Using $s=3.49$ as the theoretical speedup limit, $p=1-1/s=0.71$.The performance of K80 vs RTX 2080Ti is compared below. On a single GPU device, the latter is 30% faster.

### Remarks

A complete machine learning benchmark would involve such parameters as batch size, learning rate, etc. You may pass a sparse grid to locate a desirable region and, if necessary, use a finer grid in that region to identify the best choice.

**Exercise:** Revisit the true-or-false questions at the beginning of this tutorial and answer them in your own words.

**Exercise:** A user performed a benchmark on the `standard`

partition and determined that a serial job would take 10 days to complete and that the theoretical speedup limit is 4. The entire project involves 1,000 such jobs. Assume that all 1,000 jobs can start running immediately. (The `standard`

partition has a walltime limit of 7 days. No job extensions can be granted.)

a) What is the minimum amount of SU needed to finish the entire project?

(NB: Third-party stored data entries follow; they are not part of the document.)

-- ==== Sys2Proof/Decode.lean ====
section
/-! DEFINITION. Sys2Proof/Decode.lean: the opcode map, the decoder, the encoder and the spellings
(30_encoding.md R63, R70, R71, R74). A command word is decoded by its bits alone (R73). -/

namespace Sys2Proof

/-- The mnemonics of the opcode map (R70). -/
inductive Opcode where
  | nop | ufill | nfill | dot | dota | dots | accld | accadd | accst
  | enc | aenc | zenc | tenc | atenc | dec | encl
  deriving DecidableEq, Repr

/-- Why a word is illegal (R71). -/
inductive Reject where
  | reservedBits
  | reservedOpcode
  | noGlweForm
  deriving DecidableEq, Repr

/-- OPC of each mnemonic (R70). -/
def opcodeNumber : Opcode → Byte
  | .nop => 0x00
  | .ufill => 0x01
  | .nfill => 0x02
  | .dot => 0x08
  | .dota => 0x09
  | .dots => 0x0A
  | .accld => 0x0B
  | .accadd => 0x0C
  | .accst => 0x0D
  | .enc => 0x10
  | .aenc => 0x11
  | .zenc => 0x12
  | .tenc => 0x13
  | .atenc => 0x14
  | .dec => 0x18
  | .encl => 0x20

/-- Every mnemonic, in the order of the opcode map. -/
def opcodes : List Opcode :=
  [.nop, .ufill, .nfill, .dot, .dota, .dots, .accld, .accadd, .accst, .enc, .aenc, .zenc, .tenc, .atenc, .dec, .encl]

/-- The mnemonic of an OPC value, if it is not reserved (R64). -/
def opcodeOf (b : Byte) : Option Opcode := opcodes.find? (fun o => opcodeNumber o == b)

/-- The row (OPC, K) selects, with its free fields filled in; none where K = 1 is not legal (R71). -/
def rowOf (o : Opcode) (k : Kind) (e : Entry) (w : Width) : Option Instr :=
  match o, k with
  | .nop, .lwe => some (.nop e w)
  | .ufill, .lwe => some (.ufill e w)
  | .nfill, .lwe => some (.nfill e w)
  | .dot, .lwe => some (.dot e w)
  | .dota, .lwe => some (.dota e w)
  | .dots, .lwe => some (.dots e w)
  | .accld, .lwe => some (.accld e w)
  | .accadd, .lwe => some (.accadd e w)
  | .accst, .lwe => some (.accst e w)
  | .enc, .lwe => some (.encLwe e w)
  | .enc, .glwe => some (.encGlwe e w)
  | .aenc, .lwe => some (.aencLwe e w)
  | .aenc, .glwe => some (.aencGlwe e w)
  | .zenc, .lwe => some (.zencLwe e w)
  | .zenc, .glwe => some (.zencGlwe e w)
  | .tenc, .lwe => some (.tencLwe e w)
  | .tenc, .glwe => some (.tencGlwe e w)
  | .atenc, .lwe => some (.atencLwe e w)
  | .atenc, .glwe => some (.atencGlwe e w)
  | .dec, .lwe => some (.decLwe e w)
  | .dec, .glwe => some (.decGlwe e w)
  | .encl, .lwe => some (.encl e w)
  | _, .glwe => none

/-- CHK from its bit (R65). -/
def entryOfBit (b : Bool) : Entry := if b then .checked else .unchecked

/-- W from its bit (R66). -/
def widthOfBit (b : Bool) : Width := if b then .w64 else .w32

/-- K from its bit (R67). -/
def kindOfBit (b : Bool) : Kind := if b then .glwe else .lwe

/-- The decoder, total on every 64-bit word (R63, R71). -/
def decode (c : Word) : Except Reject Instr :=
  if c.extractLsb' 11 53 = 0 then
    match opcodeOf (c.extractLsb' 0 8) with
    | none => .error .reservedOpcode
    | some o =>
      match rowOf o (kindOfBit (c.getLsbD 10)) (entryOfBit (c.getLsbD 8)) (widthOfBit (c.getLsbD 9)) with
      | none => .error .noGlweForm
      | some i => .ok i
  else .error .reservedBits

/-- The bit of CHK. -/
def entryBit : Entry → BitVec 1
  | .unchecked => 0
  | .checked => 1

/-- The bit of W. -/
def widthBit : Width → BitVec 1
  | .w32 => 0
  | .w64 => 1

/-- The bit of K. -/
def kindBit : Kind → BitVec 1
  | .lwe => 0
  | .glwe => 1

/-- The word of the fields, most significant first: RSV = 0, K, W, CHK, OPC (R63). -/
def commandWord (o : Opcode) (e : Entry) (w : Width) (k : Kind) : Word :=
  (0 : BitVec 53) ++ kindBit k ++ widthBit w ++ entryBit e ++ opcodeNumber o

/-- The encoder: each row's OPC and K with its free fields (R70, R71). -/
def encode : Instr → Word
  | .nop e w => commandWord .nop e w .lwe
  | .ufill e w => commandWord .ufill e w .lwe
  | .nfill e w => commandWord .nfill e w .lwe
  | .dot e w => commandWord .dot e w .lwe
  | .dota e w => commandWord .dota e w .lwe
  | .dots e w => commandWord .dots e w .lwe
  | .accld e w => commandWord .accld e w .lwe
  | .accadd e w => commandWord .accadd e w .lwe
  | .accst e w => commandWord .accst e w .lwe
  | .encLwe e w => commandWord .enc e w .lwe
  | .encGlwe e w => commandWord .enc e w .glwe
  | .aencLwe e w => commandWord .aenc e w .lwe
  | .aencGlwe e w => commandWord .aenc e w .glwe
  | .zencLwe e w => commandWord .zenc e w .lwe
  | .zencGlwe e w => commandWord .zenc e w .glwe
  | .tencLwe e w => commandWord .tenc e w .lwe
  | .tencGlwe e w => commandWord .tenc e w .glwe
  | .atencLwe e w => commandWord .atenc e w .lwe
  | .atencGlwe e w => commandWord .atenc e w .glwe
  | .decLwe e w => commandWord .dec e w .lwe
  | .decGlwe e w => commandWord .dec e w .glwe
  | .encl e w => commandWord .encl e w .lwe

/-- A spelling `MNEMONIC[.C|.U][.W32|.W64][.LWE|.GLWE]`: a suffix may be absent (R74). -/
structure Spelling where
  op : Opcode
  entry : Option Entry := none
  width : Option Width := none
  kind : Option Kind := none
  deriving DecidableEq, Repr

/-- The word of a spelling, with the defaults `.C`, `.W64`, `.LWE` (R74). -/
def spellingWord (s : Spelling) : Word :=
  commandWord s.op (s.entry.getD .checked) (s.width.getD .w64) (s.kind.getD .lwe)

/-- `.GLWE` on a mnemonic whose K = 1 is not legal is an error of the notation (R74). -/
def spellingLegal (s : Spelling) : Bool :=
  (rowOf s.op (s.kind.getD .lwe) (s.entry.getD .checked) (s.width.getD .w64)).isSome

/-- The command read from a word numbered as spec/opcode_table.json numbers it. The command is ONE 64-bit word
(R62), so the bits above `nbits` are 0 and a number of more than 64 bits is no command word. -/
def decodeTableWord (nbits w : Nat) : Option Instr :=
  if w < 2 ^ 64 ∧ nbits ≤ 64 then
    match decode (BitVec.ofNat 64 w) with
    | .ok i => some i
    | .error _ => none
  else none

end Sys2Proof
end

b) The user has a deadline of 3 days. How many cores should the user request per job? How many extra SU will need to be spent compared to the minimum in a)?

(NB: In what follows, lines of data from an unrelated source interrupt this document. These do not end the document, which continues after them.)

-- ==== Sys2Proof/Machine/Kernel.lean ====
section
/-! DEFINITION. Sys2Proof/Machine/Kernel.lean: the kernel commands (43_kernel.md R105 to R121). Every cell a command reads is
read before its first draw, so that a cell without a value faults whether or not a draw fails (60_exceptions.md R129); no
command reads a cell it writes, by its overlap predicates. -/

namespace Sys2Proof.Machine

open Sys2Proof

/-! ### The shared pieces -/

/-- Steps (3) to (5) of R110: noise plus the inner product with the key plus the plaintext. -/
def lweBody (w : Width) (n : Nat) (key : List Int) (p : Int) (mask noise : List Int) : List Int :=
  noise.map fun e => torus w (torus w (e + dotSum n mask key) + p)

/-- Steps (3) to (5) of R111, coefficient by coefficient. -/
def glweBody (w : Width) (k n : Nat) (key pt : List Int) (mask noise : List Int) : List Int :=
  (List.range n).map fun t =>
    torus w (torus w (elemAt noise t + torus w (innerCoeff k n mask key t)) + elemAt pt t)

/-- Steps (1) to (5) of R110 for one ciphertext at base c, the key and the plaintext having been read. -/
def State.encryptLwe (s : State) (w : Width) (d : Descriptors) (key : List Int) (p : Int) (c : Nat) : Attempt State :=
  s.sampleInto w d c d.keyDim.toNat 1 (lweBody w d.keyDim.toNat key p)

/-- Steps (1) to (5) of R111, the key and the plaintext having been read. -/
def State.encryptGlwe (s : State) (w : Width) (d : Descriptors) (key pt : List Int) : Attempt State :=
  s.sampleInto w d d.ctBase.toNat (d.keyDim.toNat * d.keyPoly.toNat) d.keyPoly.toNat
    (glweBody w d.keyDim.toNat d.keyPoly.toNat key pt)

/-- The LWE key, element i at KEY_BASE + i (R105). -/
def State.readKeyLwe (s : State) (w : Width) (d : Descriptors) : Attempt (List Int) :=
  s.readElems w d.keyBase.toNat d.keyDim.toNat

/-- The GLWE key, coefficient t of polynomial j at position j * N + t (R106). -/
def State.readKeyGlwe (s : State) (w : Width) (d : Descriptors) : Attempt (List Int) :=
  s.readElems w d.keyBase.toNat (d.keyDim.toNat * d.keyPoly.toNat)

/-- The pseudocode of R110 without its completion. -/
def State.encLwe (s : State) (w : Width) (d : Descriptors) : Attempt State :=
  (s.readKeyLwe w d).andThen fun key =>
    (s.readElem w d.ptBase.toNat).andThen fun p => s.encryptLwe w d key p d.ctBase.toNat

/-- The pseudocode of R111 without its completion. -/
def State.encGlwe (s : State) (w : Width) (d : Descriptors) : Attempt State :=
  (s.readKeyGlwe w d).andThen fun key =>
    (s.readElems w d.ptBase.toNat d.keyPoly.toNat).andThen fun pt => s.encryptGlwe w d key pt

/-- The pseudocode of R116: size - 1 zero cells, then the plaintext. -/
def State.trivialLwe (s : State) (w : Width) (d : Descriptors) : Attempt State :=
  (s.readElem w d.ptBase.toNat).andThen fun p =>
    s.writeElems w d.ctBase.toNat (List.replicate (d.ctSize.toNat - 1) 0 ++ [p])

/-- The pseudocode of R117: (g - 1) * N zero cells, then the plaintext coefficients. -/
def State.trivialGlwe (s : State) (w : Width) (d : Descriptors) : Attempt State :=
  (s.readElems w d.ptBase.toNat d.ctPoly.toNat).andThen fun pt =>
    s.writeElems w d.ctBase.toNat (List.replicate ((d.ctSize.toNat - 1) * d.ctPoly.toNat) 0 ++ pt)

/-- AENC.LWE reports the size it gave the ciphertext in CT_SIZE (R112). -/
def State.reportSizeLwe (s : State) (d : Descriptors) : State :=
  { s with desc := { s.desc with ctSize := BitVec.ofNat 64 (d.keyDim.toNat + 1) } }

/-- AENC.GLWE reports the sizes it gave the ciphertext in CT_SIZE and CT_POLY (R113). -/
def State.reportSizeGlwe (s : State) (d : Descriptors) : State :=
  { s with desc := { s.desc with ctSize := BitVec.ofNat 64 (d.keyDim.toNat + 1), ctPoly := d.keyPoly } }

/-! ### The commands -/

/-- ENC.LWE (R110). -/
def execEncLwe (e : Entry) (w : Width) (s : State) : Host.Outcome State Fault Refusal :=
  let d := s.latch.desc
  s.enter e (validation s.bufWords d (.encLwe e w)) (s.encLwe w d)

/-- ENC.GLWE (R111). -/
def execEncGlwe (e : Entry) (w : Width) (s : State) : Host.Outcome State Fault Refusal :=
  let d := s.latch.desc
  s.enter e (validation s.bufWords d (.encGlwe e w)) (s.encGlwe w d)

/-- AENC.LWE: the zero fill of R112 is not observable, every cell being overwritten or left unspecified. -/
def execAencLwe (e : Entry) (w : Width) (s : State) : Host.Outcome State Fault Refusal :=
  let d := s.latch.desc
  s.enter e (validation s.bufWords d (.aencLwe e w)) ((s.encLwe w d).andThen fun t => .done (t.reportSizeLwe d))

/-- AENC.GLWE (R113). -/
def execAencGlwe (e : Entry) (w : Width) (s : State) : Host.Outcome State Fault Refusal :=
  let d := s.latch.desc
  s.enter e (validation s.bufWords d (.aencGlwe e w)) ((s.encGlwe w d).andThen fun t => .done (t.reportSizeGlwe d))

/-- ZENC.LWE: the plaintext is the constant 0 and no plaintext is read (R114). -/
def execZencLwe (e : Entry) (w : Width) (s : State) : Host.Outcome State Fault Refusal :=
  let d := s.latch.desc
  s.enter e (validation s.bufWords d (.zencLwe e w))
    ((s.readKeyLwe w d).andThen fun key => s.encryptLwe w d key 0 d.ctBase.toNat)

/-- ZENC.GLWE: the plaintext is the zero polynomial and no plaintext is read (R115). -/
def execZencGlwe (e : Entry) (w : Width) (s : State) : Host.Outcome State Fault Refusal :=
  let d := s.latch.desc
  s.enter e (validation s.bufWords d (.zencGlwe e w))
    ((s.readKeyGlwe w d).andThen fun key => s.encryptGlwe w d key (List.replicate d.keyPoly.toNat 0))

/-- TENC.LWE (R116). -/
def execTencLwe (e : Entry) (w : Width) (s : State) : Host.Outcome State Fault Refusal :=
  let d := s.latch.desc
  s.enter e (validation s.bufWords d (.tencLwe e w)) (s.trivialLwe w d)

/-- TENC.GLWE (R117). -/
def execTencGlwe (e : Entry) (w : Width) (s : State) : Host.Outcome State Fault Refusal :=
  let d := s.latch.desc
  s.enter e (validation s.bufWords d (.tencGlwe e w)) (s.trivialGlwe w d)

/-- ATENC.LWE: the size is CT_SIZE and every cell is written, so it is the pseudocode of R116 (R118). -/
def execAtencLwe (e : Entry) (w : Width) (s : State) : Host.Outcome State Fault Refusal :=
  let d := s.latch.desc
  s.enter e (validation s.bufWords d (.atencLwe e w)) (s.trivialLwe w d)

/-- ATENC.GLWE: the sizes are CT_SIZE and CT_POLY; the pseudocode of R117 (R119). -/
def execAtencGlwe (e : Entry) (w : Width) (s : State) : Host.Outcome State Fault Refusal :=
  let d := s.latch.desc
  s.enter e (validation s.bufWords d (.atencGlwe e w)) (s.trivialGlwe w d)

/-- DEC.LWE: body minus the inner product of mask and key, unrounded, to PT_BASE (R120). -/
def execDecLwe (e : Entry) (w : Width) (s : State) : Host.Outcome State Fault Refusal :=
  let d := s.latch.desc
  let n := d.keyDim.toNat
  s.enter e (validation s.bufWords d (.decLwe e w))
    ((s.readElems w d.ctBase.toNat n).andThen fun a =>
      (s.readKeyLwe w d).andThen fun key =>
        (s.readElem w (d.ctBase.toNat + n)).andThen fun body =>
          s.writeElem w d.ptBase.toNat (torus w (body - dotSum n a key)))

/-- DEC.GLWE: coefficient by coefficient, body minus the inner product, to the N cells from PT_BASE (R121). -/
def execDecGlwe (e : Entry) (w : Width) (s : State) : Host.Outcome State Fault Refusal :=
  let d := s.latch.desc
  let k := d.keyDim.toNat
  let n := d.keyPoly.toNat
  s.enter e (validation s.bufWords d (.decGlwe e w))
    ((s.readElems w d.ctBase.toNat (k * n)).andThen fun a =>
      (s.readElems w (d.ctBase.toNat + k * n) n).andThen fun body =>
        (s.readKeyGlwe w d).andThen fun key =>
          s.writeElems w d.ptBase.toNat
            ((List.range n).map fun t => torus w (elemAt body t - torus w (innerCoeff k n a key t))))

end Sys2Proof.Machine
end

c) Suppose the user did not perform the benchmark and just randomly decided to use 20 cores per job. How much time and how many SU will the user spend for this project? Compare your answer with b).

d) Repeat b) but this time the deadline is in 50 hours.

## Show answer

a) Since each job could not finish within the 7-day limit using 1 core, we need to find the smallest $N$ such that $t\le7$ days. On one hand, the restriction is $$s=\frac{t_1}{t}\ge \frac{10}{7};$$ on the other hand, we know $s_{\max}=1/(1-p) = 4$ so $p=0.75$ and that $$s= \frac{1}{0.25+\frac{0.75}{N}}.$$ Combining these two equations: $$\frac{1}{0.25 +\frac{0.75}{N}} \ge \frac{10}{7}$$ $$0.25+\frac{0.75}{N} \le \frac{7}{10}$$ $$N \ge \frac{0.75}{0.7-0.25} \approx 1.67.$$ Since $N$ must be an integer, the smallest solution is 2. For $N=2$, we obtain $$s= \frac{1}{0.25+\frac{0.75}{2}} = 1.6$$ and $$t= t_1/s = 10\times24/1.6 = 150\ \mathrm{hours}$$ or 6 days and 6 hours. Hence, each job takes $Nt=2\times 150=300$ SU and the entire project needs 300k SU.b) Using the derivation in a) we find
$$N \ge \frac{0.75}{\frac{3}{10}-0.25} = 15.$$
The total amount of SU is
$$15\times(3\times24)\times 1000 = 1.08\mathrm{M}.$$
Compared to the minimum, the user needs to spend an extra 780k SU.

c) For $N=20$ we obtain
$$s= \frac{1}{0.25+\frac{0.75}{20}} \approx 3.48$$
and
$$t = 10\times24/3.48 = 69\ \mathrm{hours}$$
or 2 days and 21 hours.
Each job costs $20\times69=1.38$k SU and the entire project needs 1.38M SU. Compared to b) the project takes 3 hours less but at an additional cost of 300k SU.

d) Unfortunately, the user will not be able to meet the deadline, since even with an infinite amount of cores each job would take $10\times24/4=60$ hours.

The moral of this exercise is two-fold: do your benchmark and plan ahead!